Editor's note: On Tuesday, February 2, Fordham hosted the ESSA Acountability Design Competition, a first-of-its-kind conference to generate ideas for state accountability frameworks under the newly enacted Every Student Succeeds Act (ESSA). Representatives of ten teams, each from a variety of backgrounds, took the stage to present their outlines before a panel of experts and a live audience. We're publishing a blog post for each team, comprising a video of their presentation and the text of the proposal. Below is one of those ten. Click here to see the others.
EMPOWERK12 OVERVIEW
EmpowerK12 was born in 2013 as a data support organization for D.C. charter schools. We now work in multiple states and have a broader scope that includes edudata advocacy and professional development, data warehousing and report creation for schools, and construction of district data collaboratives (see here and here.)
Josh Boots, EmpowerK12 Executive Director, played a key role as a charter data leader during the DC Public School Board’s development of the nationally recognized Performance Management Framework (PMF), a school quality index system with multiple performance indicators. While we feel the PMF is a terrific example of a data-focused next generation accountability system, incorporating important academic and non-academic indicators, our proposal for an ESSA-generation accountability system envisions an advanced accountability model truly driven by data that matters.
OUR DESIGN OBJECTIVES
Initial NCLB state accountability plans and those approved by ED through the waiver process often opted for simplistic measures in an effort to increase transparency at the expense of accuracy. As our society grows more accustom to big data, trust in advanced analytics’ ability to garner the best results has increased. EmpowerK12 proposes an educational accountability system supported by advanced statistical modelling in order to improve the match between school needs and state/LEA differentiated accountability.
The two main objectives for our ESSA accountability design include:
- A focus on high expectations for student growth in math and reading for all levels of achievers and all demographics, including analysis of growth gaps; and
- Using a variety of data points, we propose a comprehensive statistical model that estimates the probability a school can achieve greatness in the future.

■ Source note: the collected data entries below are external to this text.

theorem kept_formatEnds {s0 : State} {s : State} (hk : Kept w s0 s) (w_host : w .host = true) (w_flash : w .flash = true) (w_free : w .free = true) :
    Kept w s0 (State.formatEnds s) := by
  unfold State.formatEnds
  try dsimp only
  repeat' first | intro _ | (with_reducible first | assumption | apply kept_tookFresh | apply kept_finish | apply Kept.ite | apply Kept.foldl | apply Kept.foldl_fst | ((fail_if_success apply Kept.mk_same); first | apply Kept.mk_flash))

theorem kept_frontIngest {s0 : State} {s : State} {q : FrontQuery} (hk : Kept w s0 s) (w_host : w .host = true) (w_search : w .search = true) (w_fabric : w .fabric = true) (w_egress : w .egress = true) (w_obs : w .obs = true) (w_free : w .free = true) :
    Kept w s0 (State.frontIngest s q) := by
  unfold State.frontIngest
  try dsimp only
  repeat' first | intro _ | (with_reducible first | assumption | apply kept_finishFront | apply kept_reissueAll | apply Kept.ite)

theorem kept_frontsEgress {s0 : State} {s : State} (hk : Kept w s0 s) (w_host : w .host = true) (w_obs : w .obs = true) :
    Kept w s0 (State.frontsEgress s) := by
  unfold State.frontsEgress
  try dsimp only
  repeat' first | intro _ | (with_reducible first | assumption | apply kept_carry | apply Kept.ite | apply Kept.foldl)

theorem kept_frontsIngest {s0 : State} {s : State} (hk : Kept w s0 s) (w_host : w .host = true) (w_search : w .search = true) (w_fabric : w .fabric = true) (w_egress : w .egress = true) (w_obs : w .obs = true) (w_free : w .free = true) :
    Kept w s0 (State.frontsIngest s) := by
  unfold State.frontsIngest
  try dsimp only
  repeat' first | intro _ | (with_reducible first | assumption | apply kept_frontIngest | apply Kept.ite | apply Kept.foldl)

theorem kept_gateOpens {s0 : State} {s : State} {index : ℕ} (hk : Kept w s0 s) (w_egress : w .egress = true) :
    Kept w s0 (State.gateOpens s index) := by
  unfold State.gateOpens
  try dsimp only
  repeat' first | intro _ | (with_reducible first | assumption | apply Kept.ite | apply Kept.foldl | apply Kept.foldl_fst | ((fail_if_success apply Kept.mk_same); first | apply Kept.mk_egress))

theorem kept_gateWaits {s0 : State} {s : State} {p : ℕ} {offPs : ℕ} (hk : Kept w s0 s) (w_egress : w .egress = true) :
    Kept w s0 (State.gateWaits s p offPs) := by
  unfold State.gateWaits
  try dsimp only
  repeat' first | intro _ | (with_reducible first | assumption | apply kept_setEgPort | apply Kept.ite | apply Kept.foldl | apply Kept.foldl_fst) | split

theorem kept_hostSets {s0 : State} {s : State} {a1 : HostBytes} (hk : Kept w s0 s) (w_hostMem : w .hostMem = true) :
    Kept w s0 (State.hostSets s a1) := by
  unfold State.hostSets
  try dsimp only
  repeat' first | intro _ | (with_reducible first | assumption | apply Kept.ite | apply Kept.foldl | apply Kept.foldl_fst | ((fail_if_success apply Kept.mk_same); first | refine Kept.mk_hostMem ?_ ?_ ?_) | exact ⟨rfl, rfl⟩ | exact id | apply memWrite_wf | apply memWriteBytes_wf | apply memWriteCells_wf)

theorem kept_hostWrite {s0 : State} {s : State} {a : ℕ} {bs : List Byte} (hk : Kept w s0 s) (w_hostMem : w .hostMem = true) :
    Kept w s0 (State.hostWrite s a bs) := by
  unfold State.hostWrite
  try dsimp only
  repeat' first | intro _ | (with_reducible first | assumption | apply Kept.ite | apply Kept.foldl | apply Kept.foldl_fst | ((fail_if_success apply Kept.mk_same); first | refine Kept.mk_hostMem ?_ ?_ ?_) | exact ⟨rfl, rfl⟩ | exact id | apply memWrite_wf | apply memWriteBytes_wf)

theorem kept_ignoreFrame {s0 : State} {s : State} {atNs : ℕ} (hk : Kept w s0 s) (w_tick : w .tick = true) :
    Kept w s0 (State.ignoreFrame s atNs) := by
  unfold State.ignoreFrame
  try dsimp only
  repeat' first | intro _ | (with_reducible first | assumption | apply kept_regenerate | apply Kept.ite | apply Kept.foldl | apply Kept.foldl_fst | ((fail_if_success apply Kept.mk_same); first | refine Kept.mk_tick ?_ ?_ ?_) | exact ⟨rfl, rfl⟩)

theorem kept_scanJob {s0 : State} {s : State} {id : ℕ} (hk : Kept w s0 s) (w_host : w .host = true) (w_search : w .search = true) (w_obs : w .obs = true) :
    Kept w s0 (State.scanJob s id) := by
  unfold State.scanJob
  try dsimp only
  repeat' first | intro _ | (with_reducible first | assumption | apply kept_setJob | apply kept_fireStep | apply Kept.ite | apply Kept.foldl | apply Kept.foldl_fst | apply Kept.foldl_L | apply Kept.foldl_G | ((fail_if_success apply Kept.mk_same); first | apply Kept.mk_search) | exact ⟨rfl, rfl⟩) | split

theorem kept_planReads {s0 : State} {s : State} {j : ShardJob} {i : ℕ} {vid : Word64} {ps : List FlashPlace} (hk : Kept w s0 s) (w_search : w .search = true) (w_flash : w .flash = true) :
    Kept w s0 (State.planReads s j i vid ps) := by
  unfold State.planReads
  try dsimp only
  repeat' first | intro _ | (with_reducible first | assumption | apply kept_setJob | apply Kept.ite | apply Kept.foldl | apply Kept.foldl_fst | ((fail_if_success apply Kept.mk_same); first | apply Kept.mk_flash))

theorem kept_planCand {s0 : State} {s : State} {x : Index} {id : ℕ} {i : ℕ} (hk : Kept w s0 s) (w_events : w .events = true) (w_search : w .search = true) (w_flash : w .flash = true) :
    Kept w s0 (State.planCand s x id i) := by
  unfold State.planCand
  try dsimp only
  repeat' first | intro _ | (with_reducible first | assumption | apply kept_planReads | apply kept_candLost | apply kept_raiseNamed | apply Kept.ite | apply Kept.foldl | apply Kept.foldl_fst) | split

theorem kept_mergeDone {s0 : State} {s : State} {id : ℕ} (hk : Kept w s0 s) (w_events : w .events = true) (w_search : w .search = true) (w_flash : w .flash = true) :
    Kept w s0 (State.mergeDone s id) := by
  unfold State.mergeDone
  try dsimp only
  repeat' first | intro _ | (with_reducible first | assumption | apply kept_setJob | apply kept_planCand | apply Kept.ite | apply Kept.foldl | apply Kept.foldl_fst | apply Kept.foldl_L | apply Kept.foldl_G) | split

theorem kept_replan {s0 : State} {s : State} {id : ℕ} (hk : Kept w s0 s) (w_events : w .events = true) (w_search : w .search = true) (w_flash : w .flash = true) :
    Kept w s0 (State.replan s id) := by
  unfold State.replan
  try dsimp only
  repeat' first | intro _ | (with_reducible first | assumption | apply kept_setJob | apply kept_planCand | apply Kept.ite | apply Kept.foldl | apply Kept.foldl_fst | apply Kept.foldl_L | apply Kept.foldl_G | ((fail_if_success apply Kept.mk_same); first | apply Kept.mk_flash) | exact ⟨rfl, rfl⟩) | split

theorem kept_ingestJob {s0 : State} {s : State} {id : ℕ} (hk : Kept w s0 s) (w_host : w .host = true) (w_events : w .events = true) (w_search : w .search = true) (w_flash : w .flash = true) (w_obs : w .obs = true) :
    Kept w s0 (State.ingestJob s id) := by
  unfold State.ingestJob
  try dsimp only
  repeat' first | intro _ | (with_reducible first | assumption | apply kept_scanJob | apply kept_mergeDone | apply kept_replan | apply Kept.ite | apply Kept.foldl | apply Kept.foldl_fst) | split

theorem kept_spillRows {s0 : State} {s : State} {left : List BurrowItem} (hk : Kept w s0 s) (w_tables : w .tables = true) :
    Kept w s0 (State.spillRows s left) := by
  unfold State.spillRows
  try dsimp only
  repeat' first | intro _ | (with_reducible first | assumption | apply Kept.ite | apply Kept.foldl | apply Kept.foldl_fst | ((fail_if_success apply Kept.mk_same); first | apply Kept.mk_tables))

theorem kept_splitAndBind {s0 : State} {s : State} {js : List ShardJob} (hk : Kept w s0 s) (w_warren : w .warren = true) (w_tiers : w .tiers = true) (w_tables : w .tables = true) (w_t1 : w .t1 = true) (w_obs : w .obs = true) :
    Kept w s0 (State.splitAndBind s js).1 := by
  unfold State.splitAndBind
  try dsimp only
  repeat' first | intro _ | (with_reducible first | assumption | apply kept_Split_bindChannel | apply kept_Split_spill | apply kept_spillRows | apply Kept.ite | apply Kept.ite_fst | apply Kept.ite_L | apply Kept.foldl | apply Kept.foldl_fst | apply Kept.foldl_L | apply Kept.foldl_G | ((fail_if_success apply Kept.mk_same); first | apply Kept.mk_tiers) | exact ⟨rfl, rfl⟩) | split

theorem kept_ingestShard {s0 : State} {s : State} (hk : Kept w s0 s) (w_host : w .host = true) (w_events : w .events = true) (w_warren : w .warren = true) (w_tiers : w .tiers = true) (w_search : w .search = true) (w_tables : w .tables = true) (w_flash : w .flash = true) (w_t1 : w .t1 = true) (w_obs : w .obs = true) :
    Kept w s0 (State.ingestShard s) := by
  unfold State.ingestShard
  try dsimp only
  repeat' first | intro _ | (with_reducible first | assumption | apply kept_splitAndBind | apply kept_ingestJob | apply Kept.ite | apply Kept.ite_fst | apply Kept.foldl | apply Kept.foldl_fst | ((fail_if_success apply Kept.mk_same); first | apply Kept.mk_search))

theorem kept_insertsOver {s0 : State} {s : State} {f : ℕ} {o : ℕ} {l : ℕ} (hk : Kept w s0 s) (w_tables : w .tables = true) :
    Kept w s0 (State.insertsOver s f o l) := by
  unfold State.insertsOver
  try dsimp only
  repeat' first | intro _ | (with_reducible first | assumption | apply kept_mapResult | apply Kept.ite | apply Kept.foldl | apply Kept.foldl_fst | ((fail_if_success apply Kept.mk_same); first | apply Kept.mk_tables))

theorem kept_tellFull {s0 : State} {s : State} (hk : Kept w s0 s) (w_events : w .events = true) (w_flash : w .flash = true) :
    Kept w s0 (State.tellFull s) := by
  unfold State.tellFull
  try dsimp only
  repeat' first | intro _ | (with_reducible first | assumption | apply kept_raiseNamed | apply Kept.ite | apply Kept.foldl | apply Kept.foldl_fst | ((fail_if_success apply Kept.mk_same); first | apply Kept.mk_flash))

theorem kept_installLists {s0 : State} {s : State} (hk : Kept w s0 s) (w_events : w .events = true) (w_tiers : w .tiers = true) (w_tables : w .tables = true) (w_flash : w .flash = true) (w_t1 : w .t1 = true) :
    Kept w s0 (State.installLists s) := by
  unfold State.installLists
  try dsimp only
  repeat' first | intro _ | (with_reducible first | assumption | apply kept_compactList | apply kept_insertsOver | apply kept_tellFull | apply Kept.ite | exact KeptO.none | apply KeptO.some | apply KeptO.ite | apply Kept.foldl | apply Kept.foldl_fst | ((fail_if_success apply Kept.mk_same); first | apply Kept.mk_tables) | exact ⟨rfl, rfl⟩) | split | (with_reducible first | refine Kept.fst (by assumption) ?_ | refine KeptO.of (by assumption) ?_)
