-- ==== Sys2Proof/Laws/KeptCommands.lean ====
section
/-! SUPPORT. The meaning of every command keeps what Kept says, for the parts that it writes. -/

set_option linter.unusedTactic false
set_option linter.unusedVariables false

namespace Sys2Proof.Machine

variable {w : Area → Bool}

theorem kept_execTickEdge {s0 : State} {atNs : ℕ} {s : State} (hk : Kept w s0 s) (w_tick : w .tick = true) (w_clock : w .clock = true) (w_plan : w .plan = true) (w_items : w .items = true) (w_host : w .host = true) (w_events : w .events = true) (w_stiles : w .stiles = true) (w_mesh : w .mesh = true) (w_warren : w .warren = true) (w_tiers : w .tiers = true) (w_search : w .search = true) (w_tables : w .tables = true) (w_flash : w .flash = true) (w_fabric : w .fabric = true) (w_egress : w .egress = true) (w_t1 : w .t1 = true) (w_faults : w .faults = true) (w_power : w .power = true) (w_obs : w .obs = true) (w_free : w .free = true) :
    KeptR w s0 (execTickEdge atNs s) := by
  unfold execTickEdge
  try dsimp only
  repeat' first | intro _ | (with_reducible first | assumption | apply kept_boundary | apply kept_takeEdge | apply kept_egressBoundary | apply kept_endSwath | apply Kept.ite | apply KeptR.next)

theorem kept_execQuarantineEnd {s0 : State} {stile : ℕ} {s : State} (hk : Kept w s0 s) (w_stiles : w .stiles = true) :
    KeptR w s0 (execQuarantineEnd stile s) := by
  unfold execQuarantineEnd
  try dsimp only
  repeat' first | intro _ | (with_reducible first | assumption | apply kept_setStile | apply Kept.ite | apply KeptR.next)

theorem kept_execRmaQuarantineEnd {s0 : State} {entry : ℕ} {s : State} (hk : Kept w s0 s) (w_fabric : w .fabric = true) :
    KeptR w s0 (execRmaQuarantineEnd entry s) := by
  unfold execRmaQuarantineEnd
  try dsimp only
  repeat' first | intro _ | (with_reducible first | assumption | apply Kept.ite | apply KeptR.next | apply KeptR.ite | apply Kept.foldl | apply Kept.foldl_fst | ((fail_if_success apply Kept.mk_same); first | apply Kept.mk_fabric))

theorem kept_execIngestStart {s0 : State} {s : State} (hk : Kept w s0 s) (w_tick : w .tick = true) (w_clock : w .clock = true) (w_host : w .host = true) (w_events : w .events = true) (w_obs : w .obs = true) :
    KeptR w s0 (execIngestStart s) := by
  unfold execIngestStart
  try dsimp only
  repeat' first | intro _ | (with_reducible first | assumption | apply kept_fetchAll | apply kept_sampleTails | apply kept_retryReads | apply Kept.ite | apply KeptR.next | apply KeptR.ite | apply Kept.foldl | apply Kept.foldl_fst | ((fail_if_success apply Kept.mk_same); first | apply Kept.mk_clock))

theorem kept_execIngestEnd {s0 : State} {s : State} (hk : Kept w s0 s) (w_tick : w .tick = true) (w_clock : w .clock = true) (w_host : w .host = true) (w_events : w .events = true) (w_warren : w .warren = true) (w_tiers : w .tiers = true) (w_search : w .search = true) (w_tables : w .tables = true) (w_flash : w .flash = true) (w_fabric : w .fabric = true) (w_egress : w .egress = true) (w_t1 : w .t1 = true) (w_obs : w .obs = true) (w_free : w .free = true) :
    KeptR w s0 (execIngestEnd s) := by
  unfold execIngestEnd
  try dsimp only
  repeat' first | intro _ | (with_reducible first | assumption | apply kept_frontsIngest | apply kept_ingestShard | apply kept_checkLagging | apply Kept.ite | apply KeptR.next | apply KeptR.ite | apply Kept.foldl | apply Kept.foldl_fst | ((fail_if_success apply Kept.mk_same); first | apply Kept.mk_clock))

theorem kept_execGuardPhaseStart {s0 : State} {lastEndNs : ℕ} {s : State} (hk : Kept w s0 s) (w_tick : w .tick = true) (w_clock : w .clock = true) (w_host : w .host = true) (w_events : w .events = true) (w_tiers : w .tiers = true) (w_search : w .search = true) (w_tables : w .tables = true) (w_flash : w .flash = true) (w_egress : w .egress = true) (w_t1 : w .t1 = true) (w_faults : w .faults = true) (w_obs : w .obs = true) :
    KeptR w s0 (execGuardPhaseStart lastEndNs s) := by
  unfold execGuardPhaseStart
  try dsimp only
  repeat' first | intro _ | (with_reducible first | assumption | apply kept_sendBeacon | apply kept_catchUpDone | apply kept_pruneOld | apply kept_applyUpdates | apply kept_loadsDue | apply kept_installLists | apply kept_fireTicks | apply Kept.ite | apply KeptR.next | apply KeptR.ite | apply Kept.foldl | apply Kept.foldl_fst | ((fail_if_success apply Kept.mk_same); first | apply Kept.mk_clock))

theorem kept_execEgressWindowStart {s0 : State} {s : State} (hk : Kept w s0 s) (w_tick : w .tick = true) (w_clock : w .clock = true) (w_host : w .host = true) (w_events : w .events = true) (w_search : w .search = true) (w_tables : w .tables = true) (w_flash : w .flash = true) (w_fabric : w .fabric = true) (w_egress : w .egress = true) (w_obs : w .obs = true) :
    KeptR w s0 (execEgressWindowStart s) := by
  unfold execEgressWindowStart
  try dsimp only
  repeat' first | intro _ | (with_reducible first | assumption | apply kept_settleQuiesces | apply kept_selectEgress | apply kept_shardEgress | apply kept_sendSearches | apply kept_settleWatches | apply kept_endUpdates | apply kept_sendReplication | apply kept_frontsEgress | apply kept_sendResults | apply Kept.ite | apply KeptR.next | apply KeptR.ite | apply Kept.foldl | apply Kept.foldl_fst | ((fail_if_success apply Kept.mk_same); first | apply Kept.mk_clock))

theorem kept_execCompletionWrite {s0 : State} {fn : ℕ} {ring : ℕ} {s : State} (hk : Kept w s0 s) (w_host : w .host = true) (w_hostMem : w .hostMem = true) (w_obs : w .obs = true) :
    KeptR w s0 (execCompletionWrite fn ring s) := by
  unfold execCompletionWrite
  try dsimp only
  repeat' first | intro _ | (with_reducible first | assumption | apply kept_putComp | apply kept_ringStatus | apply kept_setRing | apply Kept.ite | apply KeptR.next | apply KeptR.ite | apply Kept.foldl | apply Kept.foldl_fst) | split

theorem kept_execExchangeWindowBClose {s0 : State} {s : State} (hk : Kept w s0 s) (w_host : w .host = true) (w_tables : w .tables = true) (w_obs : w .obs = true) (w_free : w .free = true) :
    KeptR w s0 (execExchangeWindowBClose s) := by
  unfold execExchangeWindowBClose
  try dsimp only
  repeat' first | intro _ | (with_reducible first | assumption | apply kept_closeLookup | apply Kept.ite | apply KeptR.next | apply KeptR.ite | apply Kept.foldl)

theorem kept_execTickLineFrame {s0 : State} {frame : Word64} {atNs : ℕ} {s : State} (hk : Kept w s0 s) (w_tick : w .tick = true) (w_events : w .events = true) :
    KeptR w s0 (execTickLineFrame frame atNs s) := by
  unfold execTickLineFrame
  try dsimp only
  repeat' first | intro _ | (with_reducible first | assumption | apply kept_acceptFrame | apply kept_ignoreFrame | apply kept_searchFrame | apply Kept.ite | apply KeptR.next)

theorem kept_execLineLockLost {s0 : State} {s : State} (hk : Kept w s0 s) (w_tick : w .tick = true) (w_events : w .events = true) :
    KeptR w s0 (execLineLockLost s) := by
  unfold execLineLockLost
  try dsimp only
  repeat' first | intro _ | (with_reducible first | assumption | apply kept_raiseNamed | apply kept_setLine | apply Kept.ite | apply KeptR.next | apply KeptR.ite)

theorem kept_execRootEdgeAnnounce {s0 : State} {atNs : ℕ} {s : State} (hk : Kept w s0 s) (w_tick : w .tick = true) :
    KeptR w s0 (execRootEdgeAnnounce atNs s) := by
  unfold execRootEdgeAnnounce
  try dsimp only
  repeat' first | intro _ | (with_reducible first | assumption | apply Kept.ite | apply KeptR.next | apply KeptR.ite | apply Kept.foldl | apply Kept.foldl_fst | ((fail_if_success apply Kept.mk_same); first | refine Kept.mk_tick ?_ ?_ ?_) | exact ⟨rfl, rfl⟩)

theorem kept_execPpsPulse {s0 : State} {atNs : ℕ} {s : State} (hk : Kept w s0 s) (w_tick : w .tick = true) :
    KeptR w s0 (execPpsPulse atNs s) := by
  unfold execPpsPulse
  try dsimp only
  repeat' first | intro _ | (with_reducible first | assumption | apply Kept.ite | apply KeptR.next | apply KeptR.ite | apply Kept.foldl | apply Kept.foldl_fst | ((fail_if_success apply Kept.mk_same); first | refine Kept.mk_tick ?_ ?_ ?_) | exact ⟨rfl, rfl⟩)

theorem kept_execBeaconReceived {s0 : State} {port : ℕ} {payload : List Word64} {s : State} (hk : Kept w s0 s) (w_tick : w .tick = true) :
    KeptR w s0 (execBeaconReceived port payload s) := by
  unfold execBeaconReceived
  try dsimp only
  repeat' first | intro _ | (with_reducible first | assumption | apply Kept.ite | apply KeptR.next | apply KeptR.ite | apply Kept.foldl | apply Kept.foldl_fst | ((fail_if_success apply Kept.mk_same); first | refine Kept.mk_tick ?_ ?_ ?_) | exact ⟨rfl, rfl⟩)

theorem kept_execBeaconLost {s0 : State} {s : State} (hk : Kept w s0 s) (w_tick : w .tick = true) :
    KeptR w s0 (execBeaconLost s) := by
  unfold execBeaconLost
  try dsimp only
  repeat' first | intro _ | (with_reducible first | assumption | apply Kept.ite | apply KeptR.next | apply KeptR.ite | apply Kept.foldl | apply Kept.foldl_fst | ((fail_if_success apply Kept.mk_same); first | refine Kept.mk_tick ?_ ?_ ?_) | exact ⟨rfl, rfl⟩)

OUR PROPOSED ACCOUNTABILITY SYSTEM
First, What is a Great School?
In order to fully understand our recommended accountability design, we begin by defining what we believe constitutes a great school. Great schools demonstrate the following characteristics (in descending order of importance):
- High math and reading growth for students across the achievement spectrum;
- Above national average percentages of students meeting or exceeding expectations in all subject areas tested, no matter their students’ backgrounds;
- Little to no gap in achievement or growth in math and reading across all demographics, including special education and English language learners; and
- Safe learning environments with few behavioral incidents.
Our accountability model design includes a school-level composite index score encompassing these four elements and a probability of future greatness based on recent index score outcomes and other non-academic factors which contribute to success.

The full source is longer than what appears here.